The following tips will help you clear wet leaves on your lawn in no time even during the rainy season.

  • If you have a small lawn, use a rake designed for raking both dry and wet leaves to collect the wet leaves. A rake with short tines or one that’s adjustable with a durable fiberglass handle to ensure it can withstand the stress of raking wet leaves.
  • If you have a large lawn, it’s better to use a leaf blower to collect the leaves and although you take more time than you would blowing dry leaves, it’s powerful and the best tool to get the job done faster and more efficiently.
  • If you want to mulch the wet leaves for your garden, rake or blow your leaves into 2-3 inches deep piles near your garden. This way you can use a mulching mower or leaf shredder to cut the leaves into tiny pieces, then use a rake or blower to mulch your garden.
  • If you want to remove the wet leaves on your lawn or create compost, pile the leaves on a tarp, then tie the corners of the tarp. This is easier than trying to rake the wet and heavy leaves into a trash bag or bin.

What to do with wet leaves

Mulching the leaves

In some cases, it’s not a good idea to mulch leaves for your grass, especially if they’re wet. Pile the leaves first instead of mulching them directly into your lawn. Wet shredded leaves can create a mat covering that can prevent moisture from getting into the soil. Use the side-discharge chute and direct it at a center point on your lawn, then mow from the outside perimeter inward. This will create one pile that you can easily bag and remove to other places for mulching. To ensure that the leaves have been shredded uniformly, make at least two passes across the leaves.

Creating a leaf mold

If you decide to bag the leaves, you can create leaf mold. However, Instead of using dry or damp leaves in your garden, create a pile and allow the leaves to decompose until they have the consistency of humus or damp soil. Mulching oak leaves on your lawn can make your soil more acidic, but since the leaves are partially decomposed, the pH of the leaf mold is relatively neutral which is perfect to provide nutrients to the soil. You can also use it as mulch, but its thick consistency will create a moisture barrier, but you can till the leaf mold into your garden to provide microorganism activity in your soil improving which will improve the soil structure.

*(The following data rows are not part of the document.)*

-- ==== Sys2Proof/Machine/Load.lean ====
section
/-! DEFINITION. The loads LDA, LDX, LDY, LDZ (spec/43_load_store_stack_transfer.md R250 to R254). -/

namespace Sys2Proof.Machine

/-- A0 LDY IMM, R253. -/
def execLdyImm (m : Byte) (s : State) : Result :=
  retire s 2 (s.putY m)

/-- A4 LDY BP, R253. -/
def execLdyBp (d : Byte) (s : State) : Result :=
  retire s 2 (s.putY (s.dataAt (eaBp d s)))

/-- AC LDY ABS, R253. -/
def execLdyAbs (w : Word) (s : State) : Result :=
  retire s 3 (s.putY (s.dataAt (eaAbs w s)))

/-- B4 LDY BP,X, R253. -/
def execLdyBpX (d : Byte) (s : State) : Result :=
  retire s 2 (s.putY (s.dataAt (eaBpX d s)))

/-- BC LDY ABS,X, R253. -/
def execLdyAbsX (w : Word) (s : State) : Result :=
  retire s 3 (s.putY (s.dataAt (eaAbsX w s)))

/-- A1 LDA (BP,X), R251. -/
def execLdaBpXInd (d : Byte) (s : State) : Result :=
  retire s 2 (s.putA (s.dataAt (eaBpXInd d s)))

/-- A5 LDA BP, R251. -/
def execLdaBp (d : Byte) (s : State) : Result :=
  retire s 2 (s.putA (s.dataAt (eaBp d s)))

/-- A9 LDA IMM, R251. -/
def execLdaImm (m : Byte) (s : State) : Result :=
  retire s 2 (s.putA m)

/-- AD LDA ABS, R251. -/
def execLdaAbs (w : Word) (s : State) : Result :=
  retire s 3 (s.putA (s.dataAt (eaAbs w s)))

/-- B1 LDA (BP),Y, R251. -/
def execLdaBpIndY (d : Byte) (s : State) : Result :=
  retire s 2 (s.putA (s.dataAt (eaBpIndY d s)))

/-- B2 LDA (BP),Z, R251. -/
def execLdaBpIndZ (d : Byte) (s : State) : Result :=
  retire s 2 (s.putA (s.dataAt (eaBpIndZ d s)))

/-- B5 LDA BP,X, R251. -/
def execLdaBpX (d : Byte) (s : State) : Result :=
  retire s 2 (s.putA (s.dataAt (eaBpX d s)))

/-- B9 LDA ABS,Y, R251. -/
def execLdaAbsY (w : Word) (s : State) : Result :=
  retire s 3 (s.putA (s.dataAt (eaAbsY w s)))

/-- BD LDA ABS,X, R251. -/
def execLdaAbsX (w : Word) (s : State) : Result :=
  retire s 3 (s.putA (s.dataAt (eaAbsX w s)))

/-- E2 LDA (D,SP),Y, R251. -/
def execLdaSpIndY (d : Byte) (s : State) : Result :=
  retire s 2 (s.putA (s.dataAt (eaSpIndY d s)))

/-- A2 LDX IMM, R252. -/
def execLdxImm (m : Byte) (s : State) : Result :=
  retire s 2 (s.putX m)

/-- A6 LDX BP, R252. -/
def execLdxBp (d : Byte) (s : State) : Result :=
  retire s 2 (s.putX (s.dataAt (eaBp d s)))

/-- AE LDX ABS, R252. -/
def execLdxAbs (w : Word) (s : State) : Result :=
  retire s 3 (s.putX (s.dataAt (eaAbs w s)))

/-- B6 LDX BP,Y, R252. -/
def execLdxBpY (d : Byte) (s : State) : Result :=
  retire s 2 (s.putX (s.dataAt (eaBpY d s)))

/-- BE LDX ABS,Y, R252. -/
def execLdxAbsY (w : Word) (s : State) : Result :=
  retire s 3 (s.putX (s.dataAt (eaAbsY w s)))

/-- A3 LDZ IMM, R254. -/
def execLdzImm (m : Byte) (s : State) : Result :=
  retire s 2 (s.putZ m)

/-- AB LDZ ABS, R254. -/
def execLdzAbs (w : Word) (s : State) : Result :=
  retire s 3 (s.putZ (s.dataAt (eaAbs w s)))

/-- BB LDZ ABS,X, R254. -/
def execLdzAbsX (w : Word) (s : State) : Result :=
  retire s 3 (s.putZ (s.dataAt (eaAbsX w s)))

end Sys2Proof.Machine
end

Can a lawn vacuum pick up wet leaves?

A lawn vacuum is a great tool, especially when you want to mulch leaves. You don’t need to mulch the leaves because the lawn vacuum will suck up the leaves, mulch them, then collect them into a bag attached to the vacuum. The lawn vacuum is powerful enough to suck up the wet leaves, but it can clog the mulching device and since wet leaves can be heavy, they can become soggy and add weight to the collection bag attached to the vacuum. So if your leaf blower has the vacuum setting, it’s best to use it on dried leaves only.

Useful tools to help deal with leaves

Garden tool
Usefulness
Leaf scoops
Come as a pair and are made with high-impact plastic. They’re large that will fit around your hands and make it easy to scoop a large pile quickly.
Lawn sweeper
Can hold twice as much as a conventional bagger for quick and easy cleanup.
Leaf mulcher/shredder
Great for large outdoor gardens and eco-friendly landscapes. Excellent for mulching leaves
Leaf roof brush
Extended outdoor broom with a lightweight handle to help remove leaves from your roof
Reusable leaf chute
Affordable upright boxes and guides you can use to quickly fill up bags and mulchers with leaves. Very effective in cleanup projects

Final thoughts

Although you might opt to wait till the wet leaves on your lawn are dry to remove them, you might need to remove them when they’re wet. Instead of using a mower, there are other better gardening tools you can use to ensure your lawn is clear of wet leaves during the fall.

FAQ

What happens if you don’t clean up leaves?

Your grass can die and cause your lawn to have bare spots that will require reseeding resodding.

How long does it take leaves to decompose?

It takes 3-6 months for leaves to decompose in a compost pit, but it can take a year or more if you dump the leaves in a pile and don’t turn them or create a moist environment.